Graduate student descent
There’s an old joke in machine learning that the real optimization algorithm behind most papers isn’t Adam or SGD. It’s graduate student descent: a PhD student sits in front of a screen, semi-informed, and tweaks things. Bump the learning rate. Swap out a loss term. Try a slightly different architecture. Rerun. Squint at the validation number. Try again.
Most of this is busywork — hyperparameter fiddling, “what if I change this one thing,” waiting for the run to finish. Only a handful of the tries actually matter, and the student usually can’t tell in advance which ones, which is exactly why they have to keep trying.
Having done a PhD in machine learing I’m all too familiar with this process. I have spent countless hours doing this exact loop, it’s unfortunately necessary to get a good result, but it’s also mind numbing and not very fun when you haven’t found the magic combination yet. I doubt we’ll be able to do away with graduate student descent as machine learning is intrinsically a latent model problem where try to explain/model/predict data and generalize from it. If you’ve done machine learning research you’ll know th Bermuda triangle of hope between model architecture, parameter optimization and data quirks.
Your graduate student of choice would
- proposes a change, based on a hunch about what might help,
- evaluates it by running a training job and reading off a number,
- and then decides what to try next — usually by leaning into whatever’s been working, but every so often taking a flyer on a direction they’ve barely touched.
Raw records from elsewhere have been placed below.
/-- An elementwise row whose element results are given; u is the draw. -/
def ElementRow (mk : VecOps → Instr) (types src : List Nat) (regs : VecOps → List (BitVec 5))
    (r : State → Strand → VecOps → Nat → Nat → Nat × FFlags) : Prop :=
  ∀ s st o, (mk o).wf = true → Focus s st [o.a, o.b] (regs o) → Accepted o st types src (regs o) →
    WritesV (mk o) s st o fun k => r s st o k (drawOf o st k)

/-- Operands as floating-point values. -/
def xNum (s : State) (st : Strand) (o : VecOps) (k : Nat) : Machine.Num := decodeFloat (velem s st o.vs1.toNat (typeBits o.tn) k) o.tn
def bNum (s : State) (st : Strand) (o : VecOps) (k : Nat) : Machine.Num := decodeFloat (second s st o k) o.tn
def cNum (s : State) (st : Strand) (o : VecOps) (k : Nat) : Machine.Num :=
  decodeFloat (velem s st (thirdReg o).toNat (typeBits o.tn) k) o.tn

/-- R217, R219, R220, R222, R227 to R229: on a floating-point T each active element is f_arith of its operands, or the special function of its
operand, under the instruction's rounding and saturation, with one draw an element under rsr.
Where the manual can be read two ways, in rounding and in the grid on which exponentials and logarithms are taken, the model's reading stands (log entries 13, 26). -/
def Obligations.VectorFloatingPointRows : Prop :=
  ElementRow .vadd FLT [0, 1, 2] elemRegs (fun s st o k u => fArith .add (xNum s st o k) (bNum s st o k) (decodeFloat 0 o.tn) o.tn o.rnd o.sat u)
  ∧ ElementRow .vsub FLT [0, 1, 2] elemRegs
    (fun s st o k u => fArith .sub (xNum s st o k) (bNum s st o k) (decodeFloat 0 o.tn) o.tn o.rnd o.sat u)
  ∧ ElementRow .vmul FLT [0, 1, 2] elemRegs
    (fun s st o k u => fArith .mul (xNum s st o k) (bNum s st o k) (decodeFloat 0 o.tn) o.tn o.rnd o.sat u)
  ∧ ElementRow .vfma FLT [0, 1] (fun o => thirdReg o :: elemRegs o)
    (fun s st o k u => fArith .fma (xNum s st o k) (bNum s st o k) (cNum s st o k) o.tn o.rnd o.sat u)
  ∧ ElementRow .vfms FLT [0, 1] (fun o => thirdReg o :: elemRegs o)
    (fun s st o k u => fArith .fms (xNum s st o k) (bNum s st o k) (cNum s st o k) o.tn o.rnd o.sat u)
  ∧ ElementRow .vfnma FLT [0, 1] (fun o => thirdReg o :: elemRegs o)
    (fun s st o k u => fArith .fnma (xNum s st o k) (bNum s st o k) (cNum s st o k) o.tn o.rnd o.sat u)
  ∧ ElementRow .vdiv FLT [0, 1] elemRegs
    (fun s st o k u => fArith .div (xNum s st o k) (bNum s st o k) (decodeFloat 0 o.tn) o.tn o.rnd o.sat u)
  ∧ ElementRow .vrcps FLT [0, 1] elemRegs
    (fun s st o k u => fArith .rcps (xNum s st o k) (bNum s st o k) (decodeFloat 0 o.tn) o.tn o.rnd o.sat u)
  ∧ ElementRow .vrsqs FLT [0, 1] elemRegs
    (fun s st o k u => fArith .rsqs (xNum s st o k) (bNum s st o k) (decodeFloat 0 o.tn) o.tn o.rnd o.sat u)
  ∧ ElementRow .vsqrt FLT [0] elemRegs (fun s st o k u => fSqrt (xNum s st o k) o.tn o.rnd o.sat u)
  ∧ ElementRow .vrcp FLT [0] elemRegs (fun s st o k _ => fRcpEst (xNum s st o k) o.tn)
  ∧ ElementRow .vrsq FLT [0] elemRegs (fun s st o k _ => fRsqEst (xNum s st o k) o.tn)
  ∧ ElementRow .vexp2 FLT [0] elemRegs (fun s st o k u => fExp2 (xNum s st o k) o.tn o.rnd o.sat u)
  ∧ ElementRow .vlog2 FLT [0] elemRegs (fun s st o k u => fLog2 (xNum s st o k) o.tn o.rnd o.sat u)
  ∧ ElementRow .vtanh FLT [0] elemRegs (fun s st o k u => fTanh (xNum s st o k) o.tn o.rnd o.sat u)

/-- R220 to R223, R232, R234: the rows that raise no flag of arithmetic: bitwise, shifts right, absolute value and negation of a
floating-point number, minimum and maximum, `VIOTA`, `VBCAST`, `VSLIDE` and `VPERM`. -/
def Obligations.VectorLogicOrderAndMovement : Prop :=
  ElementRow .vand ANY [0, 1, 2] elemRegs (fun s st o k _ => (velem s st o.vs1.toNat (typeBits o.tn) k &&& second s st o k, 0))
  ∧ ElementRow .vor ANY [0, 1, 2] elemRegs (fun s st o k _ => (velem s st o.vs1.toNat (typeBits o.tn) k ||| second s st o k, 0))
  ∧ ElementRow .vxor ANY [0, 1, 2] elemRegs (fun s st o k _ => (velem s st o.vs1.toNat (typeBits o.tn) k ^^^ second s st o k, 0))
  ∧ ElementRow .vshr INT [0, 1, 2] elemRegs
    (fun s st o k _ => (velem s st o.vs1.toNat (typeBits o.tn) k >>> (second s st o k % typeBits o.tn), 0))
  ∧ ElementRow .vsar INT [0, 1, 2] elemRegs
    (fun s st o k _ => (((BitVec.ofNat (typeBits o.tn) (velem s st o.vs1.toNat (typeBits o.tn) k)).sshiftRight
      (second s st o k % typeBits o.tn)).toNat, 0))
  ∧ ElementRow .vabs FLT [0] elemRegs (fun s st o k _ => (velem s st o.vs1.toNat (typeBits o.tn) k % 2 ^ (typeBits o.tn - 1), 0))
  ∧ ElementRow .vneg FLT [0] elemRegs (fun s st o k _ => (velem s st o.vs1.toNat (typeBits o.tn) k ^^^ 2 ^ (typeBits o.tn - 1), 0))
  ∧ ElementRow .vmin NUM [0, 1, 2] elemRegs
    (fun s st o k _ => minMax (velem s st o.vs1.toNat (typeBits o.tn) k) (second s st o k) o.tn false false)
  ∧ ElementRow .vmax NUM [0, 1, 2] elemRegs
    (fun s st o k _ => minMax (velem s st o.vs1.toNat (typeBits o.tn) k) (second s st o k) o.tn true false)
  ∧ ElementRow .vminn NUM [0, 1, 2] elemRegs
    (fun s st o k _ => minMax (velem s st o.vs1.toNat (typeBits o.tn) k) (second s st o k) o.tn false true)
  ∧ ElementRow .vmaxn NUM [0, 1, 2] elemRegs
    (fun s st o k _ => minMax (velem s st o.vs1.toNat (typeBits o.tn) k) (second s st o k) o.tn true true)
  ∧ ElementRow .viota INT [0] (fun o => [o.vd])
    (fun _ st o k _ => ((List.range k).countP (st.getM (o.vs1.extractLsb' 0 3)).getLsbD, 0))
  ∧ ElementRow .vbcast ANY [1, 2] (fun o => [o.vd]) (fun s st o k _ => (second s st o k, 0))
  ∧ ElementRow .vslide ANY [1, 2] (fun o => [o.vd, o.vs1])
    (fun s st o k _ =>
      let j : Int := k + (if o.src = 1 then (st.getG o.b).toInt else o.i20)
      (if 0 ≤ j ∧ j < elemCount o.tn then velem s st o.vs1.toNat (typeBits o.tn) j.toNat else 0, 0))
  ∧ (∀ s st o, (Instr.vperm o).wf = true →
      let w := typeBits o.tn
      let q := if w < 16 then 16 / w else 1
      let index : List (BitVec 5) := (List.range q).map fun d => o.vs2 + BitVec.ofNat 5 d
      let tables : List (BitVec 5) := if o.vs3 = 0 then [o.vs1] else [o.vs1, BitVec.ofNat 5 o.vs3]
      o.vs2.toNat % q = 0 → Focus s st [o.a, o.b] ([o.vd] ++ tables ++ index) → Accepted o st ANY [0] ([o.vd] ++ tables ++ index) →
      WritesV (.vperm o) s st o fun k =>
        let j := gelem s st o.vs2.toNat q (max w 16) k
        (if j < elemCount o.tn then velem s st o.vs1.toNat w j
          else if o.vs3 ≠ 0 ∧ j < 2 * elemCount o.tn then velem s st o.vs3 w (j - elemCount o.tn) else 0, 0))

/-- R221: on an integer T the minimum and the maximum of two elements are theirs as integers of the type, with no flag. -/
def Parts.IntegerMinimumAndMaximum : Prop :=
  ∀ a b t, t ∈ INT → a < 2 ^ typeBits t → b < 2 ^ typeBits t → ∀ num,
    intOf (minMax a b t false num).1 t = min (intOf a t) (intOf b t) ∧ intOf (minMax a b t true num).1 t = max (intOf a t) (intOf b t)
      ∧ (minMax a b t false num).2 = 0 ∧ (minMax a b t true num).2 = 0

/-- A vector instruction completes with a mask register written in its low n bits: where `active` the bit that r gives, elsewhere the old bit; bits
from n up are kept, and a write to m0 is discarded (R213). -/
def MaskAfter (st u : Strand) (md : BitVec 3) (n : Nat) (active : Nat → Bool) (r : Nat → Bool) : Prop :=
  ∀ q i, i < 1024 → (u.getM q).getLsbD i =
    if q = md ∧ md ≠ 0 ∧ i < n ∧ active i then r i else (st.getM q).getLsbD i

/-- R202, R213, R222, R223: `VCMP` writes bit i of md with the condition on active element i and keeps the others; `VSEL` writes every element with
that of VS1 or the second operand as M selects; `MLOG` looks all 1,024 bits up; `VPOPM` counts. -/
def Parts.MaskInstructions : Prop :=
  (∀ s st o, (Instr.vcmp o).wf = true → Focus s st [o.a, o.b] ([o.vs1] ++ if o.src = 0 then [o.vs2] else []) →
    Accepted o st NUM [0, 1, 2] ([o.vs1] ++ if o.src = 0 then [o.vs2] else []) →
    (o.tn < 8 → o.x.toNat < 8) → (8 ≤ o.tn → o.x.toNat ≠ 6 ∧ o.x.toNat ≠ 7) →
    ∃ (t : State) (u : Strand), exec (.vcmp o) s = .next t ∧ t.strandAt s.cur = some u
      ∧ MaskAfter st u (o.vd.extractLsb' 0 3) (elemCount o.tn) (st.getM o.m).getLsbD
        (fun k => (condHolds (velem s st o.vs1.toNat (typeBits o.tn) k) (second s st o k) o.tn o.x.toNat).1)
      ∧ u.fflags = st.fflags ||| flagsOf (st.getM o.m).getLsbD (elemCount o.tn)
        (fun k => (condHolds (velem s st o.vs1.toNat (typeBits o.tn) k) (second s st o k) o.tn o.x.toNat).2)
      ∧ u.g = st.g ∧ u.pw = st.pw ∧ u.gen = st.gen ∧ u.rrec = st.rrec ∧ Kept st u ∧ Flow st u ∧ t.pool = s.pool ∧ Outside s t)
  ∧ (∀ s st o, (Instr.vsel o).wf = true → Focus s st [o.a, o.b] (elemRegs o) → Accepted o st ANY [0, 1, 2] (elemRegs o) →
    ∃ (t : State) (u : Strand), exec (.vsel o) s = .next t ∧ t.strandAt s.cur = some u
      ∧ (∀ k, k < elemCount o.tn → velem t u o.vd.toNat (typeBits o.tn) k =
        if (st.getM o.m).getLsbD k then velem s st o.vs1.toNat (typeBits o.tn) k else second s st o k)
      ∧ (∀ j, j ≠ 64 * coreOf s.cur + st.vbase + o.vd.toNat → SMap.get 0 t.pool j = SMap.get 0 s.pool j)
      ∧ u.g = st.g ∧ u.pw = st.pw ∧ u.masks = st.masks ∧ u.fflags = st.fflags ∧ u.gen = st.gen
      ∧ u.rrec = recordAfterV st [o.vd.toNat] ∧ Kept st u ∧ Flow st u ∧ Outside s t)
  ∧ (∀ s st o, (Instr.mlog o).wf = true → Focus s st [o.a, o.b] [] → Accepted o st ANY [0] [] →
    ∃ (t : State) (u : Strand), exec (.mlog o) s = .next t ∧ t.strandAt s.cur = some u
      ∧ MaskAfter st u (o.vd.extractLsb' 0 3) 1024 (fun _ => true)
        (fun i => o.x.getLsbD ((if (st.getM (o.vs1.extractLsb' 0 3)).getLsbD i then 2 else 0)
          + (if (st.getM (o.vs2.extractLsb' 0 3)).getLsbD i then 1 else 0)))
      ∧ u.g = st.g ∧ u.pw = st.pw ∧ u.fflags = st.fflags ∧ u.gen = st.gen ∧ u.rrec = st.rrec ∧ Kept st u ∧ Flow st u
      ∧ t.pool = s.pool ∧ Outside s t)
  ∧ (∀ s st o, (Instr.vpopm o).wf = true → Focus s st [o.a, o.b] [] → Accepted o st ANY [0] [] →
    WritesG (.vpopm o) s st o.a (BitVec.ofNat 64 ((List.range (elemCount o.tn)).countP fun i =>
      (st.getM (o.vs1.extractLsb' 0 3)).getLsbD i && (st.getM o.m).getLsbD i)) 0)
It’s a semi-informed search over the tree of possible experiments, steered by intuition and metrics. Intuition is hard to come by if you haven’t done a lot of research before, but LLM agents offer boundless stamina and will never stop trying stuff out. This has been epitomized in the Ralph loop where a semi-intelligent actor just hammers the problem over and over again. Or it’s your new grad student is still optimistic about the next experiment.
Branching and Resetting
The other modus operandi we usually face in research is that we often have to reset our context and start over. That’s the humiliating act of realizing that your ideas have failed and we need to figuratively and literally clean the white board.
Here’s my biggest gripe with using LLM’s for autoresearch: They’re hard at resetting their context and starting over in a principled way. The original idea of autoresearch by Karpathy was to use git to reset to the previous state if something failed but it still left the context unchanged. So fundamentally, while the code was reset the context wasn’t. It essentially set the autoresearch agent on a linear trajectory of git states with no way of completely changing track and pursuing a different line of research.
But git allows branching such that we could try different ideas from the same root node. We can try experiments and log the code state in the git tree and then branch off to try a different idea. Importantly, this allows us to keep a ledge or diary of sorts of the many experiments which can develop in a multitude of different ways. If we want to revisit a prior experiment, we simply have to checkout the git commit and we have the exact code state that was used to run that experiment. That allows us to jump around in the tree and pursue different lines of research.
Monte Carlo Tree Search
So up to now we’ve concluded that LLM are useful testing out ideas with unwavering enthusiasm and that git is a perfect way to log the experiments and keep track of the many different lines of research. The last missing piece of the puzzle is to combine the two in a principled way such that we can explore the tree of experiments in a way that balances exploration and exploitation.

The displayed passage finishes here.